For the past 200 years, Moors End has been shaped and amended by the changing times as it moved from family to family, and from generation to generation, from the Coffins to the Hallets, the Minturns, the Gardners, the Williams, the Flanagans and the Sandersons. Throughout its history, portions of the property have served as a Prohibition-era speakeasy, a dancehall, a horse stable, a private bistro and a gathering place for garden parties, fundraisers and galas.
When it was all said and done, Moors End had become the crown jewel onan island well known for its Quaker architecture, whaling captains’ estates and pre-Civil-War homes. It’s the only residential lot over an acre in downtown Nantucket. Its slate roof and brick walls bring it back to another point intime, when visitors from around the world would stroll through its long halls and meander around venerable American elms and beeches and through the hedgework of its Victorian garden, perhaps the finest on the island.
Built between 1829 and 1834, the original house fronting Pleasant Street is the oldest residential brick building on the island. Its iconic brick walls around the perimeter were added in the late 1800s after the Coffins had left. A wing was added in the 1920s, after it was purchased by Edward Sanderson, one of the early benefactors of the Nantucket Historical Association. For that project, Sanderson hired architect Fiske Kimball, who was perhaps most well known for renovating Monticello, and for his 30-year tenure directing the Philadelphia Museum of Art.
Along with the new wing—with its second-story library, kitchen and several sitting areas—Sanderson hired Stanley James Roland to paint a mural around all four walls of the dining room, depicting Captain James Cook’s voyage to Polynesia, as well as the trials and tribulations of a harrowing whaling voyage into the South Pacific.

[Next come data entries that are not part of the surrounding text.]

/-- SET_MODE (R401): it waits for a post-package repair in progress (R402). -/
def execSetMode (ring : Nat) (t : Nat) (u : UpsettInput) (s0 : State) : Host.Outcome State Fault Refusal :=
  let s := s0.at_ t
  finish s0 (
    match s.command? ring 0x02 none with
    | none => s
    | some e =>
      let n := (Mode.ofCode (fieldLE e.bytes 8 1 % 8)).getD .dormant
      s.checked ring e (setModeFormat e) Mode.all true (fun s =>
        if s.pwr.trans.isSome then s.refuse ring Stat.busy 0
        else if s.dram.ppr.isSome && decide (s.glb.mode ≠ n) then s
        else s.setMode ring n u)
        (bound := if modeMove s.glb.mode n = some true then Mode.all else []) (also := s.setModeState n))

/-! TRAIN and CALIBRATE (R230, R301, R302, R400). -/

/-- The format of TRAIN and CALIBRATE: the target alone is given. -/
def targetFormat (e : CurEntry) : Option Nat := if zeroBytes e 9 39 then none else some 0x02

/-- TRAIN RIM (R230, R237): an answer to the challenge that is still to come is waited for. -/
def execTrainRim (ring : Nat) (r : RimTraining) (s : State) : Host.Outcome State Fault Refusal :=
  finish s (
    match s.command? ring 0x06 (some (8, 0)) with
    | none => s
    | some e =>
      s.checked ring e (targetFormat e) [.ready, .service] true fun s => s.awake fun s =>
        let s := s.trainLink r true
        if s.lnk.challenge.isSome then s.setWait ring .identity
        else s.answer ring Stat.ok 0 (s.readReg Reg.LNK_STATUS))

/-- TRAIN DRAM (R301): RESULT counts the channels that passed and those that failed. -/
def execTrainDram (ring : Nat) (r : List ChanTraining) (s : State) : Host.Outcome State Fault Refusal :=
  finish s (
    match s.command? ring 0x06 (some (8, 1)) with
    | none => s
    | some e =>
      s.checked ring e (targetFormat e) [.service] true fun s => s.awake fun s =>
        let xs := r.filter fun x => decide (x.chan < 64 ∧ (s.chan x.chan).state ≠ .retired)
        let failed := (xs.filter fun x => (s.failedStep x).isSome).length
        let s := s.trainAll r
        s.answer ring Stat.ok 0
          ((xs.length - failed) % 128 + 2 ^ 8 * (failed % 128) + 2 ^ 16 * b2n (!s.dram.unbacked.isEmpty)))

/-- CALIBRATE UPSETT_SET (R400): the weavers, the sensors and the test stripe, which leaves the slath banks alone. -/
def execCalibrateUpsettSet (ring : Nat) (u : UpsettInput) (s : State) : Host.Outcome State Fault Refusal :=
  finish s (
    match s.command? ring 0x07 (some (8, 0)) with
    | none => s
    | some e =>
      s.checked ring e (targetFormat e) [.ready, .service] true fun s => s.awake fun s =>
        match s.stepWeavers u with
        | (s, true) => s.answer ring Stat.ok 0 5
        | (s, false) =>
          match s.stepSensors u with
          | (s, true) => s.answer ring Stat.ok 0 7
          | (s, false) => s.answer ring Stat.ok 0 (if u.pathDiff then 8 else 0))

/-- The lanes that a re-calibration takes: ACTIVE and SPARE (R243). -/
def State.laneRecals (s : State) (p : Nat) : Bool :=
  decide (p < 72 ∧ ((s.lane p).state = .active ∨ (s.lane p).state = .spare))

/-- CALIBRATE RIM_RECAL (R243, R400): RESULT counts the lanes re-calibrated and those made FAILED. -/
def execCalibrateRimRecal (ring : Nat) (r : List LaneRecal) (s : State) : Host.Outcome State Fault Refusal :=
  finish s (
    match s.command? ring 0x07 (some (8, 1)) with
    | none => s
    | some e =>
      s.checked ring e (targetFormat e) [.ready, .expose, .dryrun, .service] true (fun s => s.awake fun s =>
        let out := (r.filter fun x => s.laneRecals x.lane).foldl (fun (a : State × Nat × Nat) x =>
          match a.1.recalLane x with
          | (s, true) => (s, a.2.1, a.2.2 + 1)
          | (s, false) => (s, a.2.1 + 1, a.2.2)) (s, 0, 0)
        out.1.answer ring Stat.ok 0 (out.2.1 % 128 + 2 ^ 8 * (out.2.2 % 128)))
        (bound := [.expose, .dryrun]))

/-- CALIBRATE SENSORS (R400): RESULT is the hottest die reading. -/
def execCalibrateSensors (ring : Nat) (temps : List Int) (age : List Nat) (s : State) : Host.Outcome State Fault Refusal :=
  finish s (
    match s.command? ring 0x07 (some (8, 2)) with
    | none => s
    | some e =>
      s.checked ring e (targetFormat e) [.dormant, .ready, .expose, .dryrun, .service] true fun s => s.awake fun s =>
        let s : State := { s with thm := { s.thm with conv := (List.range 28).map fun n =>
          match temps[n]? with | some v => [v] | none => s.thm.conv.getD n [] } }
        let s := s.thermal.measureAge age
        s.answer ring Stat.ok 0 (unsignedOf 16 s.hottest.2))

/-- CALIBRATE DRAM_RECAL (R302): RESULT counts the channels recalibrated. -/
def execCalibrateDramRecal (ring : Nat) (r : List ChanMargins) (s : State) : Host.Outcome State Fault Refusal :=
  finish s (
    match s.command? ring 0x07 (some (8, 3)) with
    | none => s
    | some e =>
      s.checked ring e (targetFormat e) [.ready, .expose, .dryrun, .service] true fun s => s.awake fun s =>
        let xs := r.filter fun m => s.recals m.chan
        (xs.foldl (fun s m => s.recalChan m) s).answer ring Stat.ok 0 (xs.length % 128))

end Sys2Proof.Machine
end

In the back, the barn tells another story entirely, that of Nantucket’s agrarian past and a time before Wranglers and Defenders whipped down Pleasant Street. The barn—an old horse stable—once towered over the edge of the moors, providing sweeping views of the island from a third-story perch that has since been taken down. But perhaps most spectacular is what’s written on the walls in the fourth-story cupola, where signatures line the room, some dating back to 1856. The etching has faded into the wood, leaving only a guess as to the visitors the property has seen: a man visiting from Glasgow, a family caught in a storm. Not all of those oldest words have survived.
From the top floor cupola, the house peeks over the neighborhood, providing a unique view of the chimneys along Pleasant Street and the steeples of the Unitarian Universalist Meetinghouse and Congregational Church. It’s a reminder for anyone who has visited that Moors End has stood the test of time.